- _Required work_
This task calls for copying every line of the records that includes the word "next".

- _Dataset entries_
-- ==== Sys2Proof/Tests/Slice0.lean ====
section
/-! SUPPORT. The model's own tests. Expected results come from spec/95_test_vectors.md (its case numbers stand in the
docstrings) and from the encodings of 30_encoding.md. Then, for every obligation with hypotheses, values that meet them. -/

namespace Sys2Proof.Tests

open Sys2Proof Sys2Proof.Machine

/-! ## WellFormed: each check refuses an ill-formed term and takes the last good one -/

theorem smoke_jp : (Instr.jp 0x1000).wellFormed = false ∧ (Instr.jp 0xFFF).wellFormed = true := by decide

theorem smoke_call : (Instr.call 0x1000).wellFormed = false ∧ (Instr.call 0xFFF).wellFormed = true := by decide

theorem smoke_ldI : (Instr.ldI 0xFFFF).wellFormed = false ∧ (Instr.ldI 0xFFF).wellFormed = true := by decide

theorem smoke_jpV0 : (Instr.jpV0 0x1000).wellFormed = false ∧ (Instr.jpV0 0xFFF).wellFormed = true := by decide

theorem smoke_drw : (Instr.drw 0 0 16).wellFormed = false ∧ (Instr.drw 15 15 15).wellFormed = true := by decide

/-! ## Decoding: words written field by field from 30_encoding.md R71 and R80 -/

/-- Format A and the 0-family. -/
theorem decode_addresses :
    decodeWord (0x0#4 ++ 0x0#4 ++ 0xE0#8) = .cls ∧ decodeWord (0x0#4 ++ 0x0#4 ++ 0xEE#8) = .ret ∧
    decodeWord (0x1#4 ++ 0xABC#12) = .jp 0xABC ∧ decodeWord (0x2#4 ++ 0x35A#12) = .call 0x35A ∧
    decodeWord (0xA#4 ++ 0xFFF#12) = .ldI 0xFFF ∧ decodeWord (0xB#4 ++ 0x300#12) = .jpV0 0x300 := by decide

/-- A register and a byte. -/
theorem decode_immediates :
    decodeWord (0x3#4 ++ 0xA#4 ++ 0x42#8) = .seImm 10 0x42 ∧ decodeWord (0x4#4 ++ 0xB#4 ++ 0x24#8) = .sneImm 11 0x24 ∧
    decodeWord (0x6#4 ++ 0xC#4 ++ 0xCD#8) = .ldImm 12 0xCD ∧ decodeWord (0x7#4 ++ 0xF#4 ++ 0x01#8) = .addImm 15 1 ∧
    decodeWord (0xC#4 ++ 0x3#4 ++ 0x0F#8) = .rnd 3 0x0F := by decide

/-- Two registers and a nibble. -/
theorem decode_register_pairs :
    decodeWord (0x5#4 ++ 0x1#4 ++ 0x2#4 ++ 0x0#4) = .seReg 1 2 ∧
    decodeWord (0x9#4 ++ 0x2#4 ++ 0x1#4 ++ 0x0#4) = .sneReg 2 1 ∧
    decodeWord (0x8#4 ++ 0x1#4 ++ 0x2#4 ++ 0x0#4) = .ldReg 1 2 ∧
    decodeWord (0x8#4 ++ 0x3#4 ++ 0x4#4 ++ 0x1#4) = .orReg 3 4 ∧
    decodeWord (0x8#4 ++ 0x5#4 ++ 0x6#4 ++ 0x2#4) = .andReg 5 6 ∧
    decodeWord (0x8#4 ++ 0x7#4 ++ 0x8#4 ++ 0x3#4) = .xorReg 7 8 ∧
    decodeWord (0x8#4 ++ 0x9#4 ++ 0xA#4 ++ 0x4#4) = .addReg 9 10 ∧
    decodeWord (0x8#4 ++ 0xB#4 ++ 0xC#4 ++ 0x5#4) = .subReg 11 12 ∧
    decodeWord (0x8#4 ++ 0xD#4 ++ 0xE#4 ++ 0x6#4) = .shr 13 14 ∧
    decodeWord (0x8#4 ++ 0xF#4 ++ 0x0#4 ++ 0x7#4) = .subnReg 15 0 ∧
    decodeWord (0x8#4 ++ 0x0#4 ++ 0xF#4 ++ 0xE#4) = .shl 0 15 ∧
    decodeWord (0xD#4 ++ 0x1#4 ++ 0x2#4 ++ 0xF#4) = .drw 1 2 15 := by decide

/-- One register and a function byte. -/
theorem decode_single_registers :
    decodeWord (0xE#4 ++ 0x2#4 ++ 0x9E#8) = .skp 2 ∧ decodeWord (0xE#4 ++ 0x3#4 ++ 0xA1#8) = .sknp 3 ∧
    decodeWord (0xF#4 ++ 0x4#4 ++ 0x07#8) = .ldVxDT 4 ∧ decodeWord (0xF#4 ++ 0x5#4 ++ 0x0A#8) = .ldVxK 5 ∧
    decodeWord (0xF#4 ++ 0x6#4 ++ 0x15#8) = .ldDTVx 6 ∧ decodeWord (0xF#4 ++ 0x7#4 ++ 0x18#8) = .ldSTVx 7 ∧
    decodeWord (0xF#4 ++ 0x8#4 ++ 0x1E#8) = .addIVx 8 ∧ decodeWord (0xF#4 ++ 0x9#4 ++ 0x29#8) = .ldFVx 9 ∧
    decodeWord (0xF#4 ++ 0xA#4 ++ 0x33#8) = .ldBVx 10 ∧ decodeWord (0xF#4 ++ 0xB#4 ++ 0x55#8) = .ldMemVx 11 ∧
    decodeWord (0xF#4 ++ 0xC#4 ++ 0x65#8) = .ldVxMem 12 := by decide

/-- 30_encoding.md R82, R100: the unrecognised words of T21. -/
theorem decode_unrecognised :
    ∀ w ∈ [0x0001, 0x00E1, 0x8008, 0x812F, 0xE000, 0xE29F, 0xF000, 0xF0FF, 0xF266],
      decodeWord (BitVec.ofNat 16 w) = .nop := by decide

/-- The bytes of a word, high byte first; one byte alone is no instruction (20_memory.md R50, 30_encoding.md R70). -/
theorem decode_bytes :
    decode [0x12, 0x34, 0x56] = .ok (.jp 0x234, [0x56]) ∧ decode [0x12] = .error .truncated ∧
    decode [] = .error .truncated ∧ decodeTableWord 16 0xF333 = some (.ldBVx 3) := by
  refine ⟨rfl, rfl, rfl, rfl⟩

/-! ## One step of each instruction -/

/-- `State.reset` with these registers set. -/
def withV (vs : List (Reg × Byte)) (s : State := State.reset) : State := vs.foldl (fun s p => s.setV p.1 p.2) s

/-- `State.reset` with I, and bytes stored from I on. -/
def withI (i : Word) (bs : List Byte) (s : State := State.reset) : State := { s with i := i }.storeBytes i.toNat bs

/-- One step with the word at PC answers a next state of which `p` holds. -/
def steps (w : Nat) (s : State) (p : State → Bool) : Bool :=
  match step (s.withFetchWord 16 w) with
  | .next t => p t
  | .fault _ => false
  | .refused _ => false

/-- These cells are on and those are off. -/
def cells (on off : List (Nat × Nat)) (s : State) : Bool :=
  on.all (fun c => s.disp.get c.1 c.2) && off.all (fun c => !s.disp.get c.1 c.2)

/-- The latch after a fault that left PC at 0x200. -/
def latchedAt200 (code : BitVec 3) (info : Word) (t : State) : Bool :=
  t.fault == code && t.faultInfo == info && t.pc == 0x200

/-- T22, T23. -/
theorem test_cls :
    let s : State := { State.reset with disp := State.reset.disp.set 3 3 true, dirty := false }
    steps 0x0000 s (fun t => t.disp == Display.blank && t.dirty && t.pc == 0x202) = true ∧
    steps 0x0230 s (fun t => t.disp == Display.blank && t.dirty && t.pc == 0x202) = true := by decide

/-- T4, T5. -/
theorem test_ret :
    steps 0x00EE State.reset (fun t => latchedAt200 4 0 t && t.sp == 0 && t.opcode == 0x00EE) = true ∧
    steps 0x0FFE { State.reset with sp := 2, stack := (State.reset.stack.set 0 0x345).set 1 0x456 }
      (fun t => t.sp == 1 && t.pc == 0x456 && t.stack[1] == 0x456) = true := by decide

/-- T1. -/
theorem test_jp : steps 0x1ABC State.reset (fun t => t.pc == 0xABC && t.opcode == 0x1ABC) = true := by decide

/-- T2, and step 17 of P5. -/
theorem test_call :
    steps 0x2F00 { State.reset with pc := 0xFFE }
      (fun t => t.stack[0] == 0x1000 && t.sp == 1 && t.pc == 0xF00) = true ∧
    steps 0x2200 { State.reset with sp := 16 } (fun t => latchedAt200 3 16 t && t.sp == 16) = true := by decide

/-- T6, T7, T20. -/
theorem test_seImm :
    steps 0x3A42 (withV [(10, 0x42)]) (·.pc == 0x204) = true ∧ steps 0x3A42 (withV [(10, 0x43)]) (·.pc == 0x202) = true ∧
    steps 0x3000 { State.reset with pc := 0xFFE } (fun t => t.pc == 0x1002 && t.fault == 0) = true := by decide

- _Written response_
/-- One step with the word at PC answers a next state of which `p` holds. -/
  | .next t => p t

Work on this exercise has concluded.